● **Given data**:
/-- The high byte of an indirect pointer is read inside the pointer's own page. -/
theorem indirectHighAddr_word16 (hi lo : Byte) : indirectHighAddr (word16 hi lo) = word16 hi (lo + 1) := by
  have hl : loByte (word16 hi lo + 1) = lo + 1 := by
    apply BitVec.eq_of_toNat_eq
    simp [loByte_toNat, BitVec.toNat_add, word16_toNat]
    omega
  have h : word16 hi 0 ||| word16 0 (lo + 1) = word16 (hi ||| 0) (0 ||| (lo + 1)) := @BitVec.or_append 8 8 hi 0 0 (lo + 1)
  rw [indirectHighAddr, word16_and_high, ← word16_hiByte_loByte (word16 hi lo + 1), word16_and_low, hl, h]
  simp

/-! ## Fetching (30_encoding.md R80, R82) -/

/-- Every opcode has one to three bytes. -/
theorem opcodeLength_cases (op : Byte) : opcodeLength op = 1 ∨ opcodeLength op = 2 ∨ opcodeLength op = 3 := by
  rw [opcodeLength_eq, lengthOf_eq, Config.undefLen]
  split
  · exact .inl rfl
  · cases (dispatch op).mode <;> simp [Mode.operandBytes]

/-- One address on, and `n` more. -/
theorem addr_succ (a : Addr) (n : Nat) : a + 1#16 + BitVec.ofNat 16 n = a + BitVec.ofNat 16 (n + 1) := by
  rw [BitVec.add_assoc, Nat.add_comm n 1, BitVec.ofNat_add]

/-- What `n` fetches leave: `PC` past `n` bytes. -/
theorem fetchBytes_state (n : Nat) (s : State) : (fetchBytes n s).2 = { s with pc := s.pc + BitVec.ofNat 16 n } := by
  induction n generalizing s with
  | zero => simp [fetchBytes]
  | succ n ih =>
    simp only [fetchBytes, fetch8, ih, setPc]
    rw [← addr_succ]
    rfl

/-- The `k`-th of `n` fetched bytes. -/
theorem fetchBytes_getD (n k : Nat) (s : State) (h : k < n) :
    (fetchBytes n s).1.getD k 0 = s.mem.read (s.pc + BitVec.ofNat 16 k) := by
  induction n generalizing s k with
  | zero => omega
  | succ n ih =>
    cases k with
    | zero => simp [fetchBytes, fetch8]
    | succ k =>
      have := ih k (setPc (s.pc + 1) s) (by omega)
      rw [setPc_mem, setPc_pc] at this
      rw [← addr_succ]
      exact this

/-- What a fetch answers and leaves, when no byte past the length takes part in what it builds: what the three bytes at `PC`
begin, and `PC` past the length. -/
theorem fetchBy_eq {α : Type} {length : Byte → Nat} {build : Byte → Byte → Byte → α} {s : State}
    (hpos : 1 ≤ length (s.mem.read s.pc))
    (hcongr : ∀ b1 b2 c1 c2 : Byte, (2 ≤ length (s.mem.read s.pc) → b1 = c1) → (3 ≤ length (s.mem.read s.pc) → b2 = c2) →
      build (s.mem.read s.pc) b1 b2 = build (s.mem.read s.pc) c1 c2) :
    fetchBy length build s =
      (build (s.mem.read s.pc) (s.mem.read (s.pc + 1)) (s.mem.read (s.pc + 2)),
        { s with pc := s.pc + BitVec.ofNat 16 (length (s.mem.read s.pc)) }) := by
  have e2 : s.pc + 1#16 + 1#16 = s.pc + 2#16 := by rw [BitVec.add_assoc]; rfl
  refine Prod.ext (hcongr _ _ _ _ (fun h => ?_) fun h => ?_) ?_
  · have := fetchBytes_getD (length (s.mem.read s.pc) - 1) 0 (setPc (s.pc + 1) s) (by omega)
    simpa [fetch8, setPc] using this
  · have := fetchBytes_getD (length (s.mem.read s.pc) - 1) 1 (setPc (s.pc + 1) s) (by omega)
    simpa [fetch8, setPc, e2] using this
  · have e := addr_succ s.pc (length (s.mem.read s.pc) - 1)
    rw [Nat.sub_add_cancel hpos] at e
    simp only [fetchBy, fetchBytes_state, fetch8, setPc, busRead_eq, ← e]
    rfl

/-- An operand byte past the instruction's length takes no part in it. -/
theorem instrOfBytes_congr {op b1 b2 c1 c2 : Byte} (h1 : 2 ≤ opcodeLength op → b1 = c1) (h2 : 3 ≤ opcodeLength op → b2 = c2) :
    instrOfBytes op b1 b2 = instrOfBytes op c1 c2 := by
  by_cases hu : (dispatch op).mnemonic = .undef
  · simp [instrOfBytes, hu, assemble]
  · have hm : (dispatch op).mode ∈ (dispatch op).mnemonic.modes := by
      obtain h | h := dispatch_mem_or_undefined op
      · exact (mode_mem_of_mem _ h).2
      · exact absurd (by rw [dispatch_undefined h]; rfl) hu
    simp only [opcodeLength_eq, lengthOf_eq, if_neg hu] at h1 h2
    unfold instrOfBytes
    cases hmode : (dispatch op).mode <;> rw [hmode] at h1 h2 hm <;> simp [Mode.operandBytes] at h1 h2 <;>
      (try subst h1) <;> (try subst h2) <;> (try rfl) <;>
      (cases hmn : (dispatch op).mnemonic <;> rw [hmn] at hm <;> first | rfl | (simp [Mnemonic.modes] at hm))

/-- What a fetch answers and leaves at the default parameters. -/
theorem fetchInstr_eq (s : State) :
    fetchInstr s =
      (instrOfBytes (s.mem.read s.pc) (s.mem.read (s.pc + 1)) (s.mem.read (s.pc + 2)),
        { s with pc := s.pc + BitVec.ofNat 16 (opcodeLength (s.mem.read s.pc)) }) :=
  fetchBy_eq (Params.opcodeLength_pos (Params.undefLen_pos Params.default_wf) _) fun _ _ _ _ => instrOfBytes_congr

/-- The length of a decoded instruction is that of its opcode byte. -/
theorem length_instrOfBytes (op b1 b2 : Byte) : (instrOfBytes op b1 b2).length = opcodeLength op := by
  obtain h | h := dispatch_mem_or_undefined op
  · simp only [instrOfBytes_eq, Instr.length, assemble_mnemonic, assemble_mode (mode_mem_of_mem _ h).2, opcodeLength_eq]
  · simp [instrOfBytes_eq, opcodeLength_eq, dispatch_undefined h, undefRow, Params.undefRow, assemble, Instr.length,
      Instr.mnemonic, lengthOf_eq]

/-- What a fetch answers is an instruction of the hardware. -/
theorem wf_instrOfBytes (op b1 b2 : Byte) : (instrOfBytes op b1 b2).wf = true := by
  obtain h | h := dispatch_mem_or_undefined op
  · have hm := mode_mem_of_mem _ h
    rw [instrOfBytes_eq, wf_iff_of_ne_undef (by simpa using hm.1), assemble_mnemonic, assemble_mode hm.2]
    exact hm.2
  · rw [instrOfBytes_eq, dispatch_undefined h]
    exact (undef_wf_iff op).mpr h

/-! ## The operand (40_addressing_modes.md R100) -/

/-- The forms that have an effective address. -/
theorem storeAddr_eq_some {o : Operand} {s : State} {ea : Addr} (h : storeAddr o s = some ea) :
    resolve o s = .memory ea := by
  cases o <;> simp_all [storeAddr, resolve]

/-- The modes of operands that lie in memory. -/
theorem storeAddr_isSome {o : Operand} (h : o.mode ∉ [Mode.imp, .acc, .imm, .rel]) (s : State) :
    ∃ ea, storeAddr o s = some ea := by
  cases o <;> simp_all [storeAddr, resolve, Operand.mode]

theorem operandValue_of_storeAddr {o : Operand} {s : State} {ea : Addr} (h : storeAddr o s = some ea) :
    operandValue o s = s.mem.read ea := by
  simp [operandValue, storeAddr_eq_some h, readResolved]
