-- ==== Sys2Proof/Laws/PerInstr.lean ====
section
/-! SUPPORT. Laws made per instruction. `EncodedLength`: the bytes of a well-formed instruction are as many as its length
says, one to three (30_encoding.md R81, R83). -/

/-- The encoding of a well-formed instruction has the instruction's length, which is 1, 2 or 3 bytes. -/
def Sys2Proof.Laws.EncodedLength.Statement (i : Sys2Proof.Instr) : Prop :=
  i.wf = true → (Sys2Proof.encode i).length = i.length ∧ 1 ≤ i.length ∧ i.length ≤ 3

/-- The law for an instruction that has a row of the opcode map. -/
theorem Sys2Proof.Laws.EncodedLength.of_row {i : Sys2Proof.Instr} (hne : i.mnemonic ≠ .undef) :
    Sys2Proof.Laws.EncodedLength.Statement i := by
  intro h
  obtain ⟨r, hr⟩ := Sys2Proof.exists_row h hne
  have hb : i.mode.operandBytes ≤ 2 := by cases i.mode <;> simp [Sys2Proof.Mode.operandBytes]
  rw [Sys2Proof.encode_of_row hr, Sys2Proof.length_of_ne_undef hne, List.length_cons, Sys2Proof.operand_bytes_length,
    ← Sys2Proof.Instr.mode]
  omega

theorem Sys2Proof.Laws.EncodedLength.lda (o : Sys2Proof.Operand) : Sys2Proof.Laws.EncodedLength.Statement (.lda o) :=
  Sys2Proof.Laws.EncodedLength.of_row (by simp [Sys2Proof.Instr.mnemonic])
theorem Sys2Proof.Laws.EncodedLength.ldx (o : Sys2Proof.Operand) : Sys2Proof.Laws.EncodedLength.Statement (.ldx o) :=
  Sys2Proof.Laws.EncodedLength.of_row (by simp [Sys2Proof.Instr.mnemonic])
theorem Sys2Proof.Laws.EncodedLength.ldy (o : Sys2Proof.Operand) : Sys2Proof.Laws.EncodedLength.Statement (.ldy o) :=
  Sys2Proof.Laws.EncodedLength.of_row (by simp [Sys2Proof.Instr.mnemonic])
theorem Sys2Proof.Laws.EncodedLength.sta (o : Sys2Proof.Operand) : Sys2Proof.Laws.EncodedLength.Statement (.sta o) :=
  Sys2Proof.Laws.EncodedLength.of_row (by simp [Sys2Proof.Instr.mnemonic])
theorem Sys2Proof.Laws.EncodedLength.stx (o : Sys2Proof.Operand) : Sys2Proof.Laws.EncodedLength.Statement (.stx o) :=
  Sys2Proof.Laws.EncodedLength.of_row (by simp [Sys2Proof.Instr.mnemonic])
theorem Sys2Proof.Laws.EncodedLength.sty (o : Sys2Proof.Operand) : Sys2Proof.Laws.EncodedLength.Statement (.sty o) :=
  Sys2Proof.Laws.EncodedLength.of_row (by simp [Sys2Proof.Instr.mnemonic])
theorem Sys2Proof.Laws.EncodedLength.tax : Sys2Proof.Laws.EncodedLength.Statement .tax :=
  Sys2Proof.Laws.EncodedLength.of_row (by simp [Sys2Proof.Instr.mnemonic])
theorem Sys2Proof.Laws.EncodedLength.tay : Sys2Proof.Laws.EncodedLength.Statement .tay :=
  Sys2Proof.Laws.EncodedLength.of_row (by simp [Sys2Proof.Instr.mnemonic])
theorem Sys2Proof.Laws.EncodedLength.txa : Sys2Proof.Laws.EncodedLength.Statement .txa :=
  Sys2Proof.Laws.EncodedLength.of_row (by simp [Sys2Proof.Instr.mnemonic])
theorem Sys2Proof.Laws.EncodedLength.tya : Sys2Proof.Laws.EncodedLength.Statement .tya :=
  Sys2Proof.Laws.EncodedLength.of_row (by simp [Sys2Proof.Instr.mnemonic])
theorem Sys2Proof.Laws.EncodedLength.tsx : Sys2Proof.Laws.EncodedLength.Statement .tsx :=
  Sys2Proof.Laws.EncodedLength.of_row (by simp [Sys2Proof.Instr.mnemonic])
theorem Sys2Proof.Laws.EncodedLength.txs : Sys2Proof.Laws.EncodedLength.Statement .txs :=
  Sys2Proof.Laws.EncodedLength.of_row (by simp [Sys2Proof.Instr.mnemonic])
theorem Sys2Proof.Laws.EncodedLength.pha : Sys2Proof.Laws.EncodedLength.Statement .pha :=
  Sys2Proof.Laws.EncodedLength.of_row (by simp [Sys2Proof.Instr.mnemonic])
theorem Sys2Proof.Laws.EncodedLength.php : Sys2Proof.Laws.EncodedLength.Statement .php :=
  Sys2Proof.Laws.EncodedLength.of_row (by simp [Sys2Proof.Instr.mnemonic])
theorem Sys2Proof.Laws.EncodedLength.pla : Sys2Proof.Laws.EncodedLength.Statement .pla :=
  Sys2Proof.Laws.EncodedLength.of_row (by simp [Sys2Proof.Instr.mnemonic])
theorem Sys2Proof.Laws.EncodedLength.plp : Sys2Proof.Laws.EncodedLength.Statement .plp :=
  Sys2Proof.Laws.EncodedLength.of_row (by simp [Sys2Proof.Instr.mnemonic])
theorem Sys2Proof.Laws.EncodedLength.and (o : Sys2Proof.Operand) : Sys2Proof.Laws.EncodedLength.Statement (.and o) :=
  Sys2Proof.Laws.EncodedLength.of_row (by simp [Sys2Proof.Instr.mnemonic])
theorem Sys2Proof.Laws.EncodedLength.ora (o : Sys2Proof.Operand) : Sys2Proof.Laws.EncodedLength.Statement (.ora o) :=
  Sys2Proof.Laws.EncodedLength.of_row (by simp [Sys2Proof.Instr.mnemonic])
theorem Sys2Proof.Laws.EncodedLength.eor (o : Sys2Proof.Operand) : Sys2Proof.Laws.EncodedLength.Statement (.eor o) :=
  Sys2Proof.Laws.EncodedLength.of_row (by simp [Sys2Proof.Instr.mnemonic])
theorem Sys2Proof.Laws.EncodedLength.bit (o : Sys2Proof.Operand) : Sys2Proof.Laws.EncodedLength.Statement (.bit o) :=
  Sys2Proof.Laws.EncodedLength.of_row (by simp [Sys2Proof.Instr.mnemonic])
theorem Sys2Proof.Laws.EncodedLength.asl (o : Sys2Proof.Operand) : Sys2Proof.Laws.EncodedLength.Statement (.asl o) :=
  Sys2Proof.Laws.EncodedLength.of_row (by simp [Sys2Proof.Instr.mnemonic])
theorem Sys2Proof.Laws.EncodedLength.lsr (o : Sys2Proof.Operand) : Sys2Proof.Laws.EncodedLength.Statement (.lsr o) :=
  Sys2Proof.Laws.EncodedLength.of_row (by simp [Sys2Proof.Instr.mnemonic])
theorem Sys2Proof.Laws.EncodedLength.rol (o : Sys2Proof.Operand) : Sys2Proof.Laws.EncodedLength.Statement (.rol o) :=
  Sys2Proof.Laws.EncodedLength.of_row (by simp [Sys2Proof.Instr.mnemonic])
theorem Sys2Proof.Laws.EncodedLength.ror (o : Sys2Proof.Operand) : Sys2Proof.Laws.EncodedLength.Statement (.ror o) :=
  Sys2Proof.Laws.EncodedLength.of_row (by simp [Sys2Proof.Instr.mnemonic])
theorem Sys2Proof.Laws.EncodedLength.adc (o : Sys2Proof.Operand) : Sys2Proof.Laws.EncodedLength.Statement (.adc o) :=
  Sys2Proof.Laws.EncodedLength.of_row (by simp [Sys2Proof.Instr.mnemonic])
theorem Sys2Proof.Laws.EncodedLength.sbc (o : Sys2Proof.Operand) : Sys2Proof.Laws.EncodedLength.Statement (.sbc o) :=
  Sys2Proof.Laws.EncodedLength.of_row (by simp [Sys2Proof.Instr.mnemonic])
theorem Sys2Proof.Laws.EncodedLength.cmp (o : Sys2Proof.Operand) : Sys2Proof.Laws.EncodedLength.Statement (.cmp o) :=
  Sys2Proof.Laws.EncodedLength.of_row (by simp [Sys2Proof.Instr.mnemonic])
theorem Sys2Proof.Laws.EncodedLength.cpx (o : Sys2Proof.Operand) : Sys2Proof.Laws.EncodedLength.Statement (.cpx o) :=
  Sys2Proof.Laws.EncodedLength.of_row (by simp [Sys2Proof.Instr.mnemonic])
theorem Sys2Proof.Laws.EncodedLength.cpy (o : Sys2Proof.Operand) : Sys2Proof.Laws.EncodedLength.Statement (.cpy o) :=
  Sys2Proof.Laws.EncodedLength.of_row (by simp [Sys2Proof.Instr.mnemonic])
theorem Sys2Proof.Laws.EncodedLength.inc (o : Sys2Proof.Operand) : Sys2Proof.Laws.EncodedLength.Statement (.inc o) :=
  Sys2Proof.Laws.EncodedLength.of_row (by simp [Sys2Proof.Instr.mnemonic])
theorem Sys2Proof.Laws.EncodedLength.dec (o : Sys2Proof.Operand) : Sys2Proof.Laws.EncodedLength.Statement (.dec o) :=
  Sys2Proof.Laws.EncodedLength.of_row (by simp [Sys2Proof.Instr.mnemonic])
theorem Sys2Proof.Laws.EncodedLength.inx : Sys2Proof.Laws.EncodedLength.Statement .inx :=
  Sys2Proof.Laws.EncodedLength.of_row (by simp [Sys2Proof.Instr.mnemonic])
theorem Sys2Proof.Laws.EncodedLength.iny : Sys2Proof.Laws.EncodedLength.Statement .iny :=
  Sys2Proof.Laws.EncodedLength.of_row (by simp [Sys2Proof.Instr.mnemonic])
theorem Sys2Proof.Laws.EncodedLength.dex : Sys2Proof.Laws.EncodedLength.Statement .dex :=
  Sys2Proof.Laws.EncodedLength.of_row (by simp [Sys2Proof.Instr.mnemonic])
theorem Sys2Proof.Laws.EncodedLength.dey : Sys2Proof.Laws.EncodedLength.Statement .dey :=
  Sys2Proof.Laws.EncodedLength.of_row (by simp [Sys2Proof.Instr.mnemonic])
theorem Sys2Proof.Laws.EncodedLength.jmp (o : Sys2Proof.Operand) : Sys2Proof.Laws.EncodedLength.Statement (.jmp o) :=
  Sys2Proof.Laws.EncodedLength.of_row (by simp [Sys2Proof.Instr.mnemonic])
theorem Sys2Proof.Laws.EncodedLength.jsr (target : Sys2Proof.Addr) : Sys2Proof.Laws.EncodedLength.Statement (.jsr target) :=
  Sys2Proof.Laws.EncodedLength.of_row (by simp [Sys2Proof.Instr.mnemonic])
theorem Sys2Proof.Laws.EncodedLength.rts : Sys2Proof.Laws.EncodedLength.Statement .rts :=
  Sys2Proof.Laws.EncodedLength.of_row (by simp [Sys2Proof.Instr.mnemonic])
theorem Sys2Proof.Laws.EncodedLength.bcc (offset : Sys2Proof.Byte) : Sys2Proof.Laws.EncodedLength.Statement (.bcc offset) :=
  Sys2Proof.Laws.EncodedLength.of_row (by simp [Sys2Proof.Instr.mnemonic])
theorem Sys2Proof.Laws.EncodedLength.bcs (offset : Sys2Proof.Byte) : Sys2Proof.Laws.EncodedLength.Statement (.bcs offset) :=
  Sys2Proof.Laws.EncodedLength.of_row (by simp [Sys2Proof.Instr.mnemonic])
theorem Sys2Proof.Laws.EncodedLength.beq (offset : Sys2Proof.Byte) : Sys2Proof.Laws.EncodedLength.Statement (.beq offset) :=
  Sys2Proof.Laws.EncodedLength.of_row (by simp [Sys2Proof.Instr.mnemonic])
theorem Sys2Proof.Laws.EncodedLength.bne (offset : Sys2Proof.Byte) : Sys2Proof.Laws.EncodedLength.Statement (.bne offset) :=
  Sys2Proof.Laws.EncodedLength.of_row (by simp [Sys2Proof.Instr.mnemonic])
theorem Sys2Proof.Laws.EncodedLength.bmi (offset : Sys2Proof.Byte) : Sys2Proof.Laws.EncodedLength.Statement (.bmi offset) :=
  Sys2Proof.Laws.EncodedLength.of_row (by simp [Sys2Proof.Instr.mnemonic])
theorem Sys2Proof.Laws.EncodedLength.bpl (offset : Sys2Proof.Byte) : Sys2Proof.Laws.EncodedLength.Statement (.bpl offset) :=
  Sys2Proof.Laws.EncodedLength.of_row (by simp [Sys2Proof.Instr.mnemonic])
theorem Sys2Proof.Laws.EncodedLength.bvc (offset : Sys2Proof.Byte) : Sys2Proof.Laws.EncodedLength.Statement (.bvc offset) :=
  Sys2Proof.Laws.EncodedLength.of_row (by simp [Sys2Proof.Instr.mnemonic])
theorem Sys2Proof.Laws.EncodedLength.bvs (offset : Sys2Proof.Byte) : Sys2Proof.Laws.EncodedLength.Statement (.bvs offset) :=
  Sys2Proof.Laws.EncodedLength.of_row (by simp [Sys2Proof.Instr.mnemonic])
theorem Sys2Proof.Laws.EncodedLength.clc : Sys2Proof.Laws.EncodedLength.Statement .clc :=
  Sys2Proof.Laws.EncodedLength.of_row (by simp [Sys2Proof.Instr.mnemonic])
theorem Sys2Proof.Laws.EncodedLength.cld : Sys2Proof.Laws.EncodedLength.Statement .cld :=
  Sys2Proof.Laws.EncodedLength.of_row (by simp [Sys2Proof.Instr.mnemonic])
theorem Sys2Proof.Laws.EncodedLength.cli : Sys2Proof.Laws.EncodedLength.Statement .cli :=
  Sys2Proof.Laws.EncodedLength.of_row (by simp [Sys2Proof.Instr.mnemonic])
theorem Sys2Proof.Laws.EncodedLength.clv : Sys2Proof.Laws.EncodedLength.Statement .clv :=
  Sys2Proof.Laws.EncodedLength.of_row (by simp [Sys2Proof.Instr.mnemonic])
theorem Sys2Proof.Laws.EncodedLength.sec : Sys2Proof.Laws.EncodedLength.Statement .sec :=
  Sys2Proof.Laws.EncodedLength.of_row (by simp [Sys2Proof.Instr.mnemonic])
theorem Sys2Proof.Laws.EncodedLength.sed : Sys2Proof.Laws.EncodedLength.Statement .sed :=
  Sys2Proof.Laws.EncodedLength.of_row (by simp [Sys2Proof.Instr.mnemonic])
theorem Sys2Proof.Laws.EncodedLength.sei : Sys2Proof.Laws.EncodedLength.Statement .sei :=
  Sys2Proof.Laws.EncodedLength.of_row (by simp [Sys2Proof.Instr.mnemonic])
theorem Sys2Proof.Laws.EncodedLength.nop : Sys2Proof.Laws.EncodedLength.Statement .nop :=
  Sys2Proof.Laws.EncodedLength.of_row (by simp [Sys2Proof.Instr.mnemonic])
theorem Sys2Proof.Laws.EncodedLength.brk : Sys2Proof.Laws.EncodedLength.Statement .brk :=
  Sys2Proof.Laws.EncodedLength.of_row (by simp [Sys2Proof.Instr.mnemonic])
theorem Sys2Proof.Laws.EncodedLength.rti : Sys2Proof.Laws.EncodedLength.Statement .rti :=
  Sys2Proof.Laws.EncodedLength.of_row (by simp [Sys2Proof.Instr.mnemonic])
theorem Sys2Proof.Laws.EncodedLength.undef (opcode : Sys2Proof.Byte) :
    Sys2Proof.Laws.EncodedLength.Statement (.undef opcode) := by
  intro h
  rw [Sys2Proof.encode_undef ((Sys2Proof.undef_wf_iff opcode).mp h)]
  exact ⟨rfl, Nat.le_refl 1, show 1 ≤ 3 by decide⟩
end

● **Requirement**:
Proceeding from the line containing "hm := mode_mem_of_mem _ h" through the line containing "cases o <;> simp_all [storeAddr, resolve, Operand.mode]", transcribe the lines above exactly, both end lines included.

● **Solution to this task**:
  · have hm := mode_mem_of_mem _ h
    rw [instrOfBytes_eq, wf_iff_of_ne_undef (by simpa using hm.1), assemble_mnemonic, assemble_mode hm.2]
    exact hm.2
  · rw [instrOfBytes_eq, dispatch_undefined h]
    exact (undef_wf_iff op).mpr h

/-! ## The operand (40_addressing_modes.md R100) -/

/-- The forms that have an effective address. -/
theorem storeAddr_eq_some {o : Operand} {s : State} {ea : Addr} (h : storeAddr o s = some ea) :
    resolve o s = .memory ea := by
  cases o <;> simp_all [storeAddr, resolve]

/-- The modes of operands that lie in memory. -/
theorem storeAddr_isSome {o : Operand} (h : o.mode ∉ [Mode.imp, .acc, .imm, .rel]) (s : State) :
    ∃ ea, storeAddr o s = some ea := by
  cases o <;> simp_all [storeAddr, resolve, Operand.mode]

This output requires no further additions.